§ **ASSIGNMENT**: Go through the records and copy each line where the word "whose" occurs.

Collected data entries
-- ==== Sys2Proof/Machine/Preempt.lean ====
section
/-! DEFINITION. Pre-emption, restore and kill (R320–R323, R391). -/

namespace Sys2Proof.Machine

def pageOf (a : Word) : Word := a &&& ~~~4095#64

/-- An operation that fails with a cause. -/
def Pm.fail (x : Pm) (cause : Byte) : Pm := { x with op := none, err := true, ecode := cause }
def Pm.finish (x : Pm) : Pm := { x with op := none, done := true }

/-- The gang PMREC names: of those that share the record, the one placed first. -/
def State.namedGang (s : State) : Option Gang := s.launch.gangs.find? fun g => g.reca == s.pm.pmrec

/-! ### Pre-emption (R320, R321) -/

/-- SAVEA of its record, or PMSAVE. -/
def State.areaOf (s : State) (g : Gang) : Word := if g.savea = 0 then pageOf s.pm.save else g.savea

/-- The save area is 0, is in the table, or the table is full. -/
def State.areaBad (s : State) (g : Gang) : Bool :=
  let b := s.areaOf g
  b == 0 || s.launch.pre.any (fun e => e.base == b) || decide (64 ≤ s.launch.pre.length)

/-- Steps 1 to 5 of R321 for one core; what it has requested lands before SAVE_COMPLETE. -/
def State.stopCore (s : State) (p : CoreId) : State :=
  (((s.drain p).closeStamp p true).unfuse (bayOf p)).modCore p fun c =>
    { c with saving := true, mon := [], move := none, gate := { c.gate with switching := false },
             ctx := vmap (fun x => { x with wait := none }) c.ctx }

def State.beginSave (s : State) (g : Gang) : State :=
  (((s.holders g).foldl State.stopCore s).modGang g.id fun x => { x with saving := some (s.areaOf g) }).modPm fun x =>
    { x with op := some (.preempt g.id) }

/-- PRE_EMPT: the pre-emption last written begins, or the next one the watchdog asked for. -/
def execPreEmpt (s : State) : Out :=
  .next (
    if s.pm.op.isSome then s
    else if s.pm.req = 1 then
      let s0 := s.modPm fun x => { x with req := 0 }
      match s.namedGang with
      | none => s0.modPm fun x => x.fail 1
      | some g => if s.areaBad g then s0.modPm fun x => x.fail 2 else s0.beginSave g
    else if s.pm.req = 0 then
      match s.pm.wd with
      | [] => s
      | gid :: rest =>
        let s0 := s.modPm fun x => { x with wd := rest }
        match s.gang? gid with
        | some g => if s.areaBad g then s0 else s0.beginSave g
        | none => s0
    else s)

/-- Nothing the core has under way is still to perform before its snapshot is taken. -/
def Core.settled (c : Core) : Bool :=
  (vlist c.ctx).all (fun x => !x.busy) && c.comb.isEmpty && c.chunks.all (·.acked) && (vlist c.ve.oq).all landed &&
    c.flights.all fun f => !(f.finished && f.ctr.isSome) && (f.finished || !f.atController)

/-- The save may write: every core has settled and is not frozen, its bay is unfused, no region change holds the
sequencer's accesses (R321, R297). -/
def State.saveMay (s : State) (cores : List CoreId) : Bool :=
  !s.changing && s.faultRoom saveBent &&
    cores.all fun p => (s.core p).settled && !s.stalled p && !(s.bay (bayOf p)).fused

/-- The physical pages of a stretch of a save area; where one fails, its address and how. -/
def State.areaPages (s : State) (acc : Acc) (va : Word) : Nat → Except (Word × XErr) (List Nat)
  | 0 => .ok []
  | n + 1 =>
    match s.translateSup va acc with
    | .error e => .error (va, e)
    | .ok a =>
      let bad := (acc == .write && s.inView (.phys a)) || match s.space a with
        | .ctl _ => true
        | _ => false
      if bad then .error (va, .access)
      else match State.areaPages s acc (va + 4096) n with
        | .ok l => .ok (a :: l)
        | x => x

def State.writePages (s : State) : List Nat → List Byte → State
  | [], _ => s
  | a :: t, bs => State.writePages (s.writeSup a (bs.take 4096)) t (bs.drop 4096)

def State.readPages (s : State) (l : List Nat) : List Byte :=
  l.flatMap fun a => (List.range 4096).map fun i => BitVec.ofNat 8 (s.readAny (a + i) 1)

/-- The area of logical index `i`. -/
def areaVa (base : Word) (i : Nat) : Word := base + BitVec.ofNat 64 (i * areaSize)

/-- The pages of every core of a list; where one fails, the core, the address and how. -/
def State.allPages (s : State) (acc : Acc) (base : Word) : List (CoreId × Core) → Except (CoreId × Word × XErr) (List (CoreId × List Nat))
  | [] => .ok []
  | (p, c) :: t =>
    match s.areaPages acc (areaVa base (placeLidx c.place)) (areaSize / 4096) with
    | .error (va, e) => .error (p, va, e)
    | .ok l =>
      match State.allPages s acc base t with
      | .ok ls => .ok ((p, l) :: ls)
      | x => x

/-- A saved core leaves its gang; its tickets, its Pod rows and its rings stay with the gang. -/
def Core.vacate (c : Core) : Core := { c.left with pods := Vector.replicate 16 {} }

/-- The gang enters the table, and its cores are free. -/
def State.shelve (s : State) (g : Gang) (base : Word) (cores : List CoreId) : State :=
  let e : PreGang :=
    { base := base, gang := { g with saving := none, saveTicket := none },
      saved := cores.map fun p => (p, (s.core p).settleFreeze s.cycle s.clock.busy.isSome), replies := [] }
  let s1 := cores.foldl (fun t p => t.modCore p Core.vacate) s
  (s1.modLaunch fun l => { l with gangs := l.gangs.filter (fun x => x.id != g.id), pre := l.pre ++ [e] }).modPm Pm.finish

/-- SAVE_COMPLETE: once every core of the gang has settled, the sequencer writes the snapshots and the scratchpads. A
page fault parks it; another failure ends the gang. -/
def execSaveComplete (s : State) : Out :=
  .next (match s.pm.op with
    | some (.preempt gid) =>
      match s.gang? gid with
      | none => s.modPm fun x => x.fail 3
      | some g =>
        let cores := s.holders g
        let base := g.saving.getD 0
        if g.saveTicket.isSome || !s.saveMay cores then s
        else match s.allPages .write base (cores.map fun p => (p, s.core p)) with
          | .error (p, va, .page cause) =>
            let t := s.freshTicket
            (s.reportPage saveBent { core := some p, src := 10, addr := va } cPageStore cause t).modGang gid fun x =>
              { x with saveTicket := some t }
          | .error _ => s.killGang gid cKilled
          | .ok l =>
            (l.foldl (fun t x => t.writePages x.2 (snapshot s g x.1 ++ spadBytes (s.core x.1))) s).shelve g base cores
    | _ => s)

/-! ### Restore (R322) -/

def State.preAt (s : State) (base : Word) : Option PreGang := s.launch.pre.find? fun e => e.base == base

/-- The logical index from whose header NCORES comes: the lowest one saved (log 20). -/
def PreGang.low (e : PreGang) : Nat :=
  ((argMin (fun x : CoreId × Core => [(placeLidx x.2.place : Int)]) e.saved).map fun x => placeLidx x.2.place).getD 0

/-- Bytes as the save sequencer reads them; where that fails, the address and how. -/
def State.sequencerBytes (s : State) (va : Word) : Nat → Except (Word × XErr) (List Byte)
  | 0 => .ok []
  | n + 1 =>
    match s.translateSup va .read with
    | .error e => .error (va, e)
    | .ok a =>
      match State.sequencerBytes s (va + 1) n with
      | .ok l => .ok (BitVec.ofNat 8 (s.readAny a 1) :: l)
      | x => x

/-- The header of each saved core, with its logical index; where one fails, the core, the address and how. -/
def State.headers (s : State) (base : Word) : List (CoreId × Core) → Except (CoreId × Word × XErr) (List (Nat × List Byte))
  | [] => .ok []
  | (p, c) :: t =>
    match s.sequencerBytes (areaVa base (placeLidx c.place)) 64 with
    | .error (va, e) => .error (p, va, e)
    | .ok h =>
      match State.headers s base t with
      | .ok l => .ok ((placeLidx c.place, h) :: l)
      | x => x

/-- RESTORE: PMSAVE names an entry of the table. -/
def execRestore (s : State) : Out :=
  .next (
    if s.pm.op.isSome ∨ s.pm.req ≠ 2 then s
    else
      let s0 := s.modPm fun x => { x with req := 0 }
      match s.preAt (pageOf s.pm.save) with
      | none => s0.modPm fun x => x.fail 1
      | some e => s0.modPm fun x => { x with op := some (.restore e.base) })

/-- A core that takes up a saved one at cycle `now`: what belongs to the physical core stays, the saved one's time without
freezes goes on, and so does a freeze of its timetable (R62, R66). -/
def Core.takeUp (phys c : Core) (now : Nat) : Core :=
  { c with frzAt := phys.frzAt.map fun _ => now, ve := { c.ve with frzAt := now - c.frzPast }, nestsOut := c.nestsOut,
           icache := phys.icache, dbg := phys.dbg, fenced := phys.fenced, seq := phys.seq, chunks := phys.chunks,
           eccUntil := phys.eccUntil, testing := phys.testing, l1 := [], tlb := [], comb := [], combNext := 0, mon := [],
           fuse := false, saving := false, move := none }

/-- Every stream of a gang with its bay, and the bays without them. -/
def State.gangStreams (s : State) (gid : Nat) : List (Fin 64 × BitVec 4 × PodStream) :=
  allBays.flatMap fun y => ((List.range 16).map (BitVec.ofNat 4)).filterMap fun n =>
    if (s.stream y n).gang = some gid then some (y, n, s.stream y n) else none

/-- Whether the Pod of a bay takes a stream's rows: no other gang holds the stream there, and its 256 rows suffice (R278). -/
def State.seats (s : State) (gid : Nat) (n : BitVec 4) (z : PodStream) (y : Fin 64) : Bool :=
  let x := s.stream y n
  (x.gang.isNone || x.gang == some gid) && decide (x.rows.length + z.rows.length ≤ 256)

/-- A stream's rows and reads go to the Pod of its cores' bay; where that does not take them they stay in their own, or go to
the first that does. -/
def State.seatStream (gid : Nat) (s : State) (x : Fin 64 × Fin 64 × BitVec 4 × PodStream) : State :=
  let (new, old, n, z) := x
  let y := ((new :: old :: allBays).find? (s.seats gid n z)).getD old
  s.modStream y n fun w => { gang := some gid, feed := w.feed ++ z.feed, rows := w.rows ++ z.rows }

/-- The rows the Pods hold for the gang follow its cores, and its subscriptions bind their streams (R220, R278). -/
def State.moveStreams (s : State) (gid : Nat) (e : PreGang) (newOf : CoreId → CoreId) : State :=
  let bayNew := fun y : Fin 64 => ((e.saved.find? fun x => bayOf x.1 == y).map fun x => bayOf (newOf x.1)).getD y
  let l := (s.gangStreams gid).map fun x =>
    let z := x.2.2
    (bayNew x.1, x.1, x.2.1, { z with feed := z.feed.map fun f => (newOf f.1, f.2),
                                      rows := z.rows.map fun r => { r with pcore := newOf r.pcore } })
  let s1 := l.foldl (State.seatStream gid) (s.dropStreams gid)
  e.saved.foldl (fun t x => (List.range 16).foldl (fun u k =>
    let q := newOf x.1
    let n := BitVec.ofNat 4 k
    if (u.sub q n).valid ∧ (u.stream (bayOf q) n).gang.isNone then
      u.modStream (bayOf q) n fun w => { w with gang := some gid }
    else u) t) s1

/-- The packets held for the gang are delivered under R52. -/
def State.deliverHeld (s : State) (g : Gang) : State :=
  let mine := fun h : Held => h.pkt.gang == g.id
  let hs := (vlist s.bents).flatMap fun b => b.held.filter mine
  let s1 := s.mapBents fun b => { b with held := b.held.filter fun h => !mine h }
  hs.foldl (fun t h =>
    match t.spawnTarget (g.cores.getD h.pkt.sender.toNat h.core) g h.pkt.loc with
    | some (some q, _) => t.sendPacket q h.pkt
    | _ => t.modBent (bentOf h.core) fun b => { b with held := b.held ++ [h] }) s1

/-- The engine agents of a core that are parked: they retry translation at a restore. -/
def State.retryAll (s : State) (p : CoreId) : State :=
  let c := s.core p
  let stays := (vlist c.ctx).filterMap (·.ticket)
  (c.tickets.filter fun t => !stays.contains t).foldl (fun t k => t.reply k false) s

/-- The entry's gang placed afresh on `cores`. -/
def State.reinstate (s : State) (e : PreGang) (pages : List (CoreId × List Nat)) (cores : List CoreId) : State :=
  let newOf := fun p : CoreId => ((e.saved.find? fun x => x.1 == p).map fun x => cores.getD (placeLidx x.2.place) p).getD p
  let live := e.saved.map fun x => newOf x.1
  let g0 : Gang := { e.gang with cores := cores, retired := cores.filter fun p => !live.contains p }
  let g : Gang := { g0 with balNext := s.nanos + s.balPeriod g0.home }
  let s1 := (s.modLaunch fun l => { l with gangs := l.gangs ++ [g], pre := l.pre.filter fun x => x.base != e.base }).mapBents
    fun b => { b with sqt := b.sqt.map fun q => if q.owner == some g.id then { q with core := newOf q.core } else q }
  let s2 := e.saved.foldl (fun t x =>
    let q := newOf x.1
    let bs := s.readPages (((pages.find? fun z => z.1 == x.1).map (·.2)).getD [])
    (t.unfuse (bayOf q)).modCore q fun phys =>
      (phys.settleFreeze s.cycle s.clock.busy.isSome).takeUp (x.2.reinstate q bs) s.cycle) s1
  let s3 := (s2.moveStreams g.id e newOf).modLq g.lq fun x => { x with wdStart := s.nanos, wdDone := 0 }
  let s4 := live.foldl (fun t p => match (t.core p).gate.cur with
    | some k => t.openStamp p k true
    | none => t) s3
  let s5 := e.replies.foldl (fun t x => t.reply x.1 x.2) s4
  ((live.foldl State.retryAll s5).deliverHeld g).modPm Pm.finish

/-- The sequencer's restore meets a failing translation: a page fault parks it, another failure ends the operation
(R315, R320). -/
def State.restoreFault (s : State) (e : PreGang) (p : CoreId) (va : Word) (x : XErr) : State :=
  match x with
  | .page cause =>
    let t := s.freshTicket
    let place := (e.saved.find? fun z => z.1 == p).bind fun z => z.2.place
    (s.reportPage saveBent { core := some p, src := 10, addr := va, place := place, reca := some e.gang.reca } cPageLoad cause
      t).modLaunch fun l =>
      { l with pre := modFirst (fun y => y.base == e.base) (fun y => { y with ticket := some t }) l.pre }
  | _ => s.modPm fun y => y.fail 3

/-- RESTORE_PLACEMENT: the gang is placed on NCORES eligible cores once there are so many, each snapshot being of version
1.0 (R322, R325). -/
def execRestorePlacement (s : State) : Out :=
  .next (match s.pm.op with
    | some (.restore base) =>
      match s.preAt base with
      | none => s.modPm fun x => x.fail 3
      | some e =>
        if e.ticket.isSome || s.changing || !s.faultRoom saveBent then s
        else match s.headers base e.saved with
        | .error (p, va, x) => s.restoreFault e p va x
        | .ok hs =>
          let n := ((hs.find? fun h => h.1 == e.low).map fun h => fieldAt h.2 0x14 2).getD 0
          if hs.any (fun h => fieldAt h.2 0 2 != 0x0100 || decide (n ≤ h.1)) then s.modPm fun x => x.fail 3
          else match search s.eligible n with
          | none => s
          | some cores =>
            match s.allPages .read base e.saved with
            | .error (p, va, x) => s.restoreFault e p va x
            | .ok pages => s.reinstate e pages cores
    | _ => s)

/-- KILL: the gang PMREC names ends with KILLED. -/
def execKill (s : State) : Out :=
  .next (
    if s.pm.op.isSome ∨ s.pm.req ≠ 3 then s
    else
      let s0 := s.modPm fun x => { x with req := 0 }
      match s.namedGang with
      | none => s0.modPm fun x => x.fail 1
      | some g => (s0.killGang g.id cKilled).modPm Pm.finish)

end Sys2Proof.Machine
end

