-- ==== Sys2Proof/Machine/Perform.lean ====
section
/-! DEFINITION. A value reaches its queue-register entry, and a home acknowledges a store (R67, R98, R115–R117, R171, R371). -/

namespace Sys2Proof.Machine

/-- QREG_FILL: item `n` of what a context has issued fills its entry: a value of latency above one cycle, a load, or
an atomic's old value. During a freeze values are held (R67); an access to a frame whose form is changing waits (R297). -/
def execQregFill (p : CoreId) (k : Ctx) (n : Nat) (s : State) : Out :=
  .next (
    let pend := (s.ctx p k).pend
    match pend[n]? with
    | none => s
    | some i =>
      if s.stalled p || i.dst.isNone || s.itemHeld i || !mayPerform pend i || !s.itemGranted p k i then s
      else match s.performItem p k i with
        | some t => t.settle p
        | none => s)

/-- HOME_ACKNOWLEDGEMENT: the store that is item `n` performs at its home, a control register included, and the
releases and fences that waited for it alone are satisfied. -/
def execHomeAcknowledgement (p : CoreId) (k : Ctx) (n : Nat) (s : State) : Out :=
  .next (
    let pend := (s.ctx p k).pend
    match pend[n]? with
    | none => s
    | some i =>
      match i.kind with
      | .store _ l w v =>
        if s.itemHeld i || !mayPerform pend i || !s.itemGranted p k i then s
        else match s.performItem p k i with
          | some t => t.settle p
          | none =>
            match s.ctlOff l with
            | some o => if s.ctlHeld o w then s else ((s.dropPend p k i.id).ctlWrite o w v.toNat).settle p
            | none => s
      | _ => s)

end Sys2Proof.Machine
end

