-- ==== Sys2Proof/Machine/Dispatch.lean ====
section
/-! DEFINITION. The dispatch: one arm per instruction, each a direct call of its meaning. -/

namespace Sys2Proof.Machine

§ **OUTPUT OF THE EXERCISE**:
/-- The logical index from whose header NCORES comes: the lowest one saved (log 20). -/
an atomic's old value. During a freeze values are held (R67); an access to a frame whose form is changing waits (R297). -/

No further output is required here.